I'm trying to make a self-contained job so you can try it there.
Last week we upgraded our instance to Jenkins 1.458 and confirmed that the problem persists.
So far we are still managing this by segregating our big maven jobs to an old Hudson instance in which the problem doesn't happen.
Found http://jira.codehaus.org/browse/MNG-5312 as the root cause. The hudson.maven.PomInfo constructor calls MavenProject.getParent and this can be exceedingly slow. Options for Jenkins include
- Wait for a Maven release (3.0.5?) with the performance problem fixed.
- Bundle a patched version of maven-core with the plugin.
- Stop calling getParent from PomInfo, at least at the user's option. But this might cause Jenkins to be missing dependency information needed for build triggers: an update to a parent POM (other than the relativePath default of ../pom.xml) would not be "noticed" by modules using it.
Provisionally going with option #1, hence closing this issue since we would anyway bundle any new Maven release with the plugin when it becomes available. But I could work on #2 or #3 instead if anyone thinks it would be a good idea. Unclear if many users are affected by this issue; the impact is on projects using lots of <scope>import</scope>.
Note: 3.1.0-alpha-1 with this fix has been proposed. Looks like it will take close to a year to get this simple fix into an official release, sigh.
Playing with a Maven 3.1.0 upgrade but it is not trivial, due to Aether and SLF4J changes. Created maven-3.1.0 branches in lib-jenkins-maven-embedder and jenkins. @olamy do you want to pick up the rest, specifically making Maven3Builder and EmbedderLoggerImpl compilable and testing the result?
Code changed in jenkins
User: Christoph Kutzinski
Path:
pom.xml
http://jenkins-ci.org/commit/maven-plugin/ebf86b4567dfec37c9e21a4491ff7ca27a77d0c9
Log:
Using lib-jenkins-maven-embedder version with workaround for https://jira.codehaus.org/browse/MNG-5125.

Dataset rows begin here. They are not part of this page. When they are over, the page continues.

-- ==== Sys2Proof/Tests/Slice0.lean ====
section
/-! SUPPORT. Tests of single operations on values of the spec's worked examples, ill-formed commands that are refused, and
for each statement states and operands that meet its hypotheses. -/

namespace Sys2Proof.Tests

set_option Elab.async false
set_option linter.unusedVariables false

open Sys2Proof Sys2Proof.Machine

/-! Small states. -/

/-- The reset state, sealed and OPERATIONAL. -/
def oper : State := { State.reset with nmt := { State.reset.nmt with state := .operational }, sealed := { on := true } }

/-- `s` with the timetable in state x. -/
def tts (x : TTState) (s : State) : State := { s with tt := { s.tt with state := x } }

/-- `s` with objects of the dictionary written. -/
def cfgs (l : List (Nat × Nat × Nat)) (s : State) : State := l.foldl (fun s e => s.setCfg e.1 e.2.1 e.2.2) s

/-- `s` with the panel in slot i as given. -/
def panel (i : Nat) (p : Slot) (s : State) : State := s.modSlot i fun _ => p

/-- `s` with the head descriptor of raster ring 0, enabled, as given. -/
def headAt (q : Nat) (h : Head) (s : State) : State := s.modRing q fun r => { r with enable := true, head := some h }

/-- Reset, with station 0 exposing with one scanner that runs, its lanes running. -/
def station0 : State :=
  { State.reset with
    stitches := [(0, { nc := 1 })]
    scanners := [(0, { state := .coast })]
    lanes := (List.range 32).map fun l => (l, { state := .running }) }

/-- A part whose lane 1023 runs and has reached word w at the last address. -/
def atWord (w : Nat) (l : Lane := {}) : State :=
  { State.reset with lanes := [(1023, { l with state := .running, active := true, pc := 2047, prog := [(2047, w)] })] }

/-- Reset, with lane 1023 as given. -/
def lane1023 (l : Lane) : State := { State.reset with lanes := [(1023, l)] }

/-- `s` with a printable width of one pixel and one scanner at station 0. -/
def narrow (s : State) : State := cfgs [(0x2183, 1, 1)] { s with stitches := [(0, { nc := 1 })] }

/-- `s` with the first control block of die 0 of this kind, and its first ring at this head. -/
def ctlRing (kind : Nat) (h : Head) (s : State) : State := headAt 4096 h (cfgs [(0x2210, 1, kind)] s)

/-- Reset, with scanner 31 and its link as given. -/
def scan31 (x : Scanner) (k : Link := {}) : State := { State.reset with scanners := [(31, x)], links := [(31, k)] }

/-- A line of 16 cells, every cell dark. -/
def aLine : Line :=
  { slot := 0, n := 0, tag := 0, seq := 0, facet := 0, tls16 := 0, period := 0, dir := 0, cells := 16, codes := [], slates := [] }

theorem isOk_eq {e : Except Abort Unit} (h : e.isOk = true) : e = .ok () := by
  cases e with
  | ok _ => rfl
  | error _ => cases h

/-- `s` with signals (code, number, signal) assigned to the first MFIO balls. -/
def wired (l : List (Nat × Nat × Nat)) (s : State) : State :=
  cfgs (l.zipIdx.map fun x => (0x5000 + x.2, 1, (x.1.1 * 2 ^ 16 + x.1.2.1 * 16 + x.1.2.2) * 256)) s

/-- Reset, with axis 63 as given. -/
def axis63 (x : Axis) : State := { State.reset with axes := [(63, x)] }

/-- Reset, with feedback channel 15, or 23, as given. -/
def chan15 (x : Channel) : State := { State.reset with chans := [(15, x)] }

def chan23 (x : Channel) : State := { State.reset with chans := [(23, x)] }

/-- Reset, with loop slot 511 as given. -/
def loop511 (x : LoopSlot) : State := { State.reset with slotsL := [(511, x)] }

/-- Reset, with HV channel 63 as given. -/
def hv63 (x : HvChannel) : State := { State.reset with hv := [(63, x)] }

/-- Reset, with fuser zone 31 as given. -/
def zone31 (x : Zone) : State := { State.reset with zones := [(31, x)] }

/-- The part in seat 0 of a group, both ports up, with this seat the homeroom. -/
def inGroupOf (seat : Nat) (h : Haling := {}) : State :=
  cfgs [(0x3900, 6, 1)] { State.reset with
    haling := { h with portA := { h.portA with state := .up }, portB := { h.portB with state := .up }, homeroom := seat } }

theorem all_lt {n : Nat} {p : Nat → Prop} [DecidablePred p] (h : ((List.range n).all fun k => decide (p k)) = true) :
    ∀ k, k < n → p k := by
  intro k hk
  have := List.all_eq_true.mp h k (List.mem_range.mpr hk)
  exact of_decide_eq_true this

theorem of_none {α : Type} {o : Option α} {p : α → Prop} (h : o = none) : ∀ a, o = some a → p a := by
  intro a ha
  rw [h] at ha
  cases ha

theorem all_beams {F : Nat → Option Nat} {P : Nat → Nat → Prop} [∀ b f, Decidable (P b f)]
    (h : ((List.range 32).all fun b => match F b with
      | some f => decide (P b f)
      | none => true) = true) : ∀ b f, b < 32 → F b = some f → P b f := by
  intro b f hb hf
  have := List.all_eq_true.mp h b (List.mem_range.mpr hb)
  simp only [hf] at this
  exact of_decide_eq_true this

/-- The flash of a part that runs slot 1 on trial, beside a confirmed slot 0 or, with `c` another state, none. -/
def trialFlash (c : ImageState) : Flash :=
  { (({} : Flash).setBoot { slot0 := c, slot1 := .trial }) with running := some 1, reached := true }

theorem confirm_plan : (FlashPlan.putBoot { flash := ({ State.reset with flash := trialFlash .confirmed }).flash }
    ((({ State.reset with flash := trialFlash .confirmed }).flash.boot.setSlot 0 .previous).setSlot 1
      .confirmed)).isSome = true := by decide +kernel

theorem lone_confirm_plan : (FlashPlan.putBoot { flash := ({ State.reset with flash := trialFlash .empty }).flash }
    (({ State.reset with flash := trialFlash .empty }).flash.boot.setSlot 1 .confirmed)).isSome = true := by decide +kernel

theorem revert_plan : (FlashPlan.putBoot { flash := ({ State.reset with flash := trialFlash .confirmed }).flash }
    (({ State.reset with flash := trialFlash .confirmed }).flash.boot.setSlot 1 .failed)).isSome = true := by decide +kernel

theorem plan_is {e : Except Abort (List FlashStep)} {x : List FlashStep} (h : e.toOption = some x) : e = .ok x := by
  cases e with
  | ok y => cases h; rfl
  | error _ => cases h

theorem plan_fails {e : Except Abort (List FlashStep)} {a : Abort} (h : (match e with
    | .ok _ => none
    | .error b => some b) = some a) : e = .error a := by
  cases e with
  | ok _ => cases h
  | error b => cases h; rfl

/-- What stands in flash of a piece: its number and its 4,096 bytes. -/
def pieceOf (f : Flash) : List Nat := [255, 7, 0, 0] ++ f.bytes (pieceBase 2047) 4096

theorem pieceOf_held {f : Flash} (h : (decide (f.transfer ≠ .empty) && !(f.wanted.any fun p => decide (p ≤ 2047))) = true) :
    f.pieceRefused 2047 ((pieceOf f).drop 4) = none := by
  simp only [Bool.and_eq_true, decide_eq_true_eq, Bool.not_eq_true'] at h
  have hd : (pieceOf f).drop 4 = f.bytes (pieceBase 2047) 4096 := List.drop_left' rfl
  simp [Flash.pieceRefused, h.1, h.2, hd]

I still hope this gives some ease regarding JENKINS-11362
Originally-Committed-As: f8774f0599850a1c920c4da9e058009b77219703
Two weeks ago we've upgraded to 1.530 the Jenkins instance that was causing us this problem and it seems to be working ok. The Maven 3.1.0 release finally incorporated the commits that solved the problem (e778ea6~3..e778ea6) and when it was incorporated in Jenkins 1.526 the problem has finally been solved.
I have same issue when running maven build on slave node
Jenkins ver. 1.580
maven 3.2.1
master node : AIX 7.1
Slave node windows 7 64bit
please advise
I'd say unless it is a regression it must be another problem because the bug was fixed on Jenkins 1.526.
Are you using maven style or free style jobs?
A while ago we decided to ditch maven style and go for free style jobs due to other considerations. However, since only maven style jobs use the maven bundled on Jenkins to preprocess POMs it may be the source of your problems too. If you can, try to use a free style job instead and see if it solves the delay problem.
amgad whatever issue you are seeing may or may not be related. Would need to be separately diagnosed, or filed with a reproducible test case. Anyway you need to specify the Maven plugin version at a bare minimum.
I noticed that I had the maven-plugin pinned at version 1.401. So, I unpinned it and restarted the server, so that now it is at version 1.409.2. Unfortunatelly, the problem remains.